Gally 2016, Friday: Getting into the Swing of Things

Want more Gally goodness? Check out my post covering Thursday!

Friday is when Gallifrey One officially gets underway. There’s an ice cream social on Thursday night that I always mean to attend but never quite get to. I covered this year’s reason in my last post.

RFS w Peter Davison via Rachel

Peter Davison on the RFS live show

What better way to kick things off than with a rollicking live show from the fine fellows at Radio Free Skaro? As always, the show was great. They interviewed tons of great guests: the 5th Doctor himself, Peter Davison, writers Sarah Dollard and Jamie Mathieson, casting director Andy Pryor, actor extraordinaire Julian Glover, and last but certainly not least, actress Patricia Quinn (who was either overplaying “eccentric” or was possibly chemically altered in some way–regardless, it made for one of the most entertaining interviews in Gallifrey One history). You can listen to the whole panel on Radio Free Skaro episode 515, and I highly recommend you do!

But I’m kinda burying the lede. Before the fab interviews got started, they showed an intro video that may have been my favorite part of the whole convention. While we were in London, Steven, Warren, and our friend (and television producer) Simon spent several days shooting this video. Seeing it edited together on the big screen with a huge audience was everything I could have hoped for and more.


I had tons of panels on “My Sched“, but as usual, I didn’t make it to many of the ones I’d hoped to. Between finding time for food, running into people I hadn’t talked to in a year, and simply taking a breather from time to time, it’s almost impossible to do everything.
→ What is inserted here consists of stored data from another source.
-- ==== Sys2Proof/Tests/Slice0.lean ====
section
/-! SUPPORT. Tests: ill-formed terms, words written out from 30_encoding.md, single operations with the results of
95_test_vectors.md, and for every statement with hypotheses a concrete state that meets them. -/

namespace Sys2Proof.Tests

open Sys2Proof Sys2Proof.Machine

/-! ## Helpers -/

/-- The next state of an outcome, if it is one. -/
def nextOf : Result → Option State
  | .next t => some t
  | .fault _ => none
  | .refused _ => none

/-- A next state with a property that was computed. -/
theorem next_with {o : Result} {q : State → Bool} (h : (nextOf o).any q = true) : ∃ t, o = .next t ∧ q t = true := by
  cases o with
  | next t => exact ⟨t, rfl, by simpa [nextOf] using h⟩
  | fault _ => cases h
  | refused _ => cases h

/-- A next state, by computation. -/
theorem next_exists {o : Result} (h : (nextOf o).isSome = true) : ∃ t, o = .next t := by
  cases o with
  | next t => exact ⟨t, rfl⟩
  | fault _ => cases h
  | refused _ => cases h

/-- Whether an operation answers a next state with a property. -/
def gives (i : Instr) (s : State) (q : State → Bool) : Bool := (nextOf (exec i s)).any q

/-- The constructed state with the counter at `cyc`, everything caught up, the beam at `(x, y)`. -/
def at' (cyc x y : Nat) : State := { State.reset with cycleNum := cyc, chipCycleNum := 3 * cyc, gunX := x, gunY := y }

/-- The constructed state with a pending pair. -/
def pending (r : RegId) (v : Byte) : State := { State.reset with pendingWrite := some (r, v) }

/-- The mask of PF0 $A0, PF1 $35, PF2 $C1 (vector H17). -/
def h17 : State := { State.reset with playfieldMask := 0xC135AC135A#40 }

/-- A chip whose READ_TABLE has one handler, number 7 at offset 0x0D. -/
def withHandler : Params := { Config.pDefault with readHandlers := [(0x0D, 7)] }

/-- The chip of those parameters. -/
def readable : State := construct withHandler (State.beforeNew withHandler)

/-- The latch of vector E2. -/
def halted : State := { State.reset with fatal := some (.invalidRegisterValue .vsync 0x01#8) }

/-! ## Well-formedness refuses each ill-formed term -/

theorem smoke_busWrite_wide_address : wellFormed Config.pDefault (.busWrite 0x10000 0x00#8) = false := by decide
theorem smoke_busWrite_register_address : wellFormed Config.pDefault (.busWrite 0x0009 0x00#8) = false := by decide
theorem smoke_busWrite_good : wellFormed Config.pDefault (.busWrite 0x0003 0x00#8) = true := by decide
theorem smoke_busRead_wide_address : wellFormed Config.pDefault (.busRead 0x10000) = false := by decide
theorem smoke_new_wide_start : wellFormed Config.pDefault (.new 0x10000 0x10000) = false := by decide
theorem smoke_new_wide_end : wellFormed Config.pDefault (.new 0x0000 0x10001) = false := by decide
theorem smoke_new_good : wellFormed Config.pDefault (.new 0xFFF0 0x10000) = true := by decide
theorem smoke_contains_wide_address : wellFormed Config.pDefault (.contains 0x10000) = false := by decide
theorem smoke_lookup_wide_address : wellFormed Config.pDefault (.lookup .write 0x10000) = false := by decide

/-! ## Words: the value byte, then the sixteen address bits (30_encoding.md R71, R83) -/

theorem test_decode_wVsync : decodeTableWord 24 0b00000010_0000000000000000 = some (.wVsync 0x02#8) := by decide
theorem test_decode_wVblank : decodeTableWord 24 0b01000010_0000000000000001 = some (.wVblank 0x42#8) := by decide
theorem test_decode_wWsync : decodeTableWord 24 0b11111111_0000000000000010 = some (.wWsync 0xFF#8) := by decide
theorem test_decode_wColupf : decodeTableWord 24 0b00011110_0000000000001000 = some (.wColupf 0x1E#8) := by decide
theorem test_decode_wColubk : decodeTableWord 24 0b10000100_0000000000001001 = some (.wColubk 0x84#8) := by decide
theorem test_decode_wCtrlpf : decodeTableWord 24 0b00000001_0000000000001010 = some (.wCtrlpf 0x01#8) := by decide
theorem test_decode_wPf0 : decodeTableWord 24 0b10100000_0000000000001101 = some (.wPf0 0xA0#8) := by decide
theorem test_decode_wPf1 : decodeTableWord 24 0b00110101_0000000000001110 = some (.wPf1 0x35#8) := by decide
theorem test_decode_wPf2 : decodeTableWord 24 0b11000001_0000000000001111 = some (.wPf2 0xC1#8) := by decide

/-- Vector A5's address is no register's. -/
theorem test_decode_busWrite : decodeTableWord 24 0b01010101_0000000000000011 = some (.busWrite 0x0003 0x55#8) := by
  decide

/-- With other offsets the decoder recomputes the match (30_encoding.md R83). -/
theorem test_decode_moved_register :
    decode { Config.pDefault with startAddr := 0x0100, endAddr := 0x0180 } (.bus .write 0x840109) =
      .ok (.wColubk 0x84#8) := by decide

theorem test_decode_busRead :
    decode Config.pDefault (.bus .read 0b0000000000001101) = .ok (.busRead 0x000D) := by decide
theorem test_decode_new : decode Config.pDefault (.call .new [0x0000, 0x0080]) = .ok (.new 0x0000 0x0080) := by decide
theorem test_decode_contains : decode Config.pDefault (.call .contains [0x007F]) = .ok (.contains 0x007F) := by decide
theorem test_decode_getBusRegion : decode Config.pDefault (.call .getBusRegion []) = .ok .getBusRegion := by decide
theorem test_decode_process : decode Config.pDefault (.call .process [3]) = .ok (.process 3) := by decide
theorem test_decode_lookup :
    decode Config.pDefault (.part (.lookup .read) [0x000D]) = .ok (.lookup .read 0x000D) := by decide
theorem test_decode_mirrorRecompute :
    decode Config.pDefault (.part .mirrorRecompute []) = .ok .mirrorRecompute := by decide
theorem test_decode_applyPending : decode Config.pDefault (.part .applyPending []) = .ok .applyPending := by decide
theorem test_decode_catchUp : decode Config.pDefault (.part .catchUp []) = .ok .catchUp := by decide
theorem test_decode_chipCycle : decode Config.pDefault (.part .chipCycle []) = .ok .chipCycle := by decide
theorem test_decode_beamAdvance : decode Config.pDefault (.part .beamAdvance []) = .ok .beamAdvance := by decide
theorem test_decode_vsyncCheck : decode Config.pDefault (.part .vsyncCheck []) = .ok .vsyncCheck := by decide
theorem test_decode_pixelEmit : decode Config.pDefault (.part .pixelEmit []) = .ok .pixelEmit := by decide

theorem test_reject_wide_word : decode Config.pDefault (.bus .write 0x1000000) = .error .wordTooWide := by decide
theorem test_reject_wide_read : decode Config.pDefault (.bus .read 0x10000) = .error .wordTooWide := by decide
theorem test_reject_wide_address :
    decode Config.pDefault (.call .contains [0x10000]) = .error .addressTooWide := by decide
theorem test_reject_arguments : decode Config.pDefault (.call .process []) = .error .wrongArguments := by decide

/-! ## Construction and bus access (95_test_vectors.md section 2.1) -/

/-- Vector A1. -/
theorem test_new_gives_constructed_state :
    exec (.new 0x0000 0x0080) (State.beforeNew Config.pDefault) =
      .next { State.reset with atBoundary := false } := by rfl

/-- 10_state.md R42: the chip count starts at CYCLE_RATIO times the counter. -/
theorem test_new_reads_counter :
    gives (.new 0x0000 0x0080) { State.beforeNew Config.pDefault with cycleNum := 5 }
      (fun t => t.chipCycleNum == 15 && t.cycleNum == 5) = true := by decide

/-- Vector A2. -/
theorem test_contains_last :
    gives (.contains 0x007F) State.reset (fun t => t.answer == .claimed true) = true := by decide
theorem test_contains_end :
    gives (.contains 0x0080) State.reset (fun t => t.answer == .claimed false) = true := by decide

/-- 40_bus_access.md R92. -/
theorem test_getBusRegion : gives .getBusRegion State.reset
    (fun t => t.answer == .region ⟨0x0000, 0x0080, .contains, .busRead, .busWrite⟩) = true := by decide

/-- Vector A4: a write handler does not make the offset readable. -/
theorem test_busRead_miss : exec (.busRead 0x000D) State.reset =
    .next { State.reset with answer := .byte 0x00#8, diag := [.invalidAddress (.read 0x000D)] } := rfl

/-- 20_memory.md R54: a hit returns the handler's value. -/
theorem test_busRead_hit : exec (.busRead 0x000D) readable =
    .next { readable with answer := .byte (Config.readHandler 7 readable.chip) } := rfl

/-- Vectors A5 and A9: a miss does not disturb a pending write. -/
theorem test_busWrite_miss : exec (.busWrite 0x0003 0x55#8) (pending .colubk 0x84#8) =
    .next { pending .colubk 0x84#8 with diag := [.invalidAddress (.write 0x0003 0x55#8)] } := rfl

/-- Vector A6: inside the region, unmapped. -/
theorem test_busWrite_last_offset : gives (.busWrite 0x007F 0x01#8) State.reset
    (fun t => t.pendingWrite == none && t.diag == [.invalidAddress (.write 0x007F 0x01#8)]) = true := by decide

/-- Vector A11, and A7: the register itself is not yet written. -/
theorem test_lookup_write_hit :
    gives (.lookup .write 0x000F) State.reset (fun t => t.answer == .hit (.write .pf2)) = true := by decide
theorem test_lookup_read_miss :
    gives (.lookup .read 0x000F) State.reset (fun t => t.answer == .miss) = true := by decide
theorem test_wVsync : gives (.wVsync 0x01#8) State.reset
    (fun t => t.pendingWrite == some (.vsync, 0x01#8) && t.fatal == none) = true := by decide
theorem test_wVblank : gives (.wVblank 0x02#8) State.reset
    (fun t => t.pendingWrite == some (.vblank, 0x02#8) && !t.vblankMode) = true := by decide
theorem test_wWsync : gives (.wWsync 0x00#8) State.reset
    (fun t => t.pendingWrite == some (.wsync, 0x00#8) && t.cycleNum == 0) = true := by decide
theorem test_wColupf : gives (.wColupf 0x1E#8) State.reset
    (fun t => t.pendingWrite == some (.colupf, 0x1E#8)) = true := by decide
theorem test_wColubk_overwrites : gives (.wColubk 0x84#8) (pending .vsync 0x02#8)
    (fun t => t.pendingWrite == some (.colubk, 0x84#8) && t.backgroundColor == 0x00#8) = true := by decide
theorem test_wCtrlpf : gives (.wCtrlpf 0x01#8) State.reset
    (fun t => t.pendingWrite == some (.ctrlpf, 0x01#8)) = true := by decide
theorem test_wPf0 : gives (.wPf0 0xF0#8) State.reset
    (fun t => t.pendingWrite == some (.pf0, 0xF0#8) && t.playfieldMask == 0) = true := by decide
theorem test_wPf1 :
    gives (.wPf1 0x35#8) State.reset (fun t => t.pendingWrite == some (.pf1, 0x35#8)) = true := by decide
theorem test_wPf2 :
    gives (.wPf2 0xC1#8) State.reset (fun t => t.pendingWrite == some (.pf2, 0xC1#8)) = true := by decide

/-! ## Handlers, as APPLY_PENDING performs them (95_test_vectors.md section 2.2 and T2) -/

/-- The mask after a byte is applied to a mask, mirrored or not. -/
def maskAfter (r : RegId) (v : Byte) (m : Mask) (mirrored : Bool) : Option Mask :=
  (nextOf (exec .applyPending
    { State.reset with pendingWrite := some (r, v), playfieldMask := m, playfieldMirrored := mirrored })).map
    (·.playfieldMask)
I did make it for most of The Burdens of Continuity, which featured several of my friends. I missed the beginning though, and by the time I arrived it was mostly the audience asking nit-picky questions about particular items within the continuity of the show. I assume there was a lovely discussion about continuity itself and how it impacts the show as a whole, and that I simply missed it. Sometimes audience questions can be good, but I find more often than not, they’re my least favorite part of any panel. This was an example of why. Still, the panelists were all great and rolled with everything admirably.

The next panel I managed to catch part of was the James Bond Deathmatch. Again, I missed the beginning, so when I got there, they’d already narrowed the Bond films down to the “top” eight or so and were arguing for/voting on which were the best, bracket-style. I think my favorite part of this was how Rachel was basing her arguments on the quality of the theme songs. That was delightful!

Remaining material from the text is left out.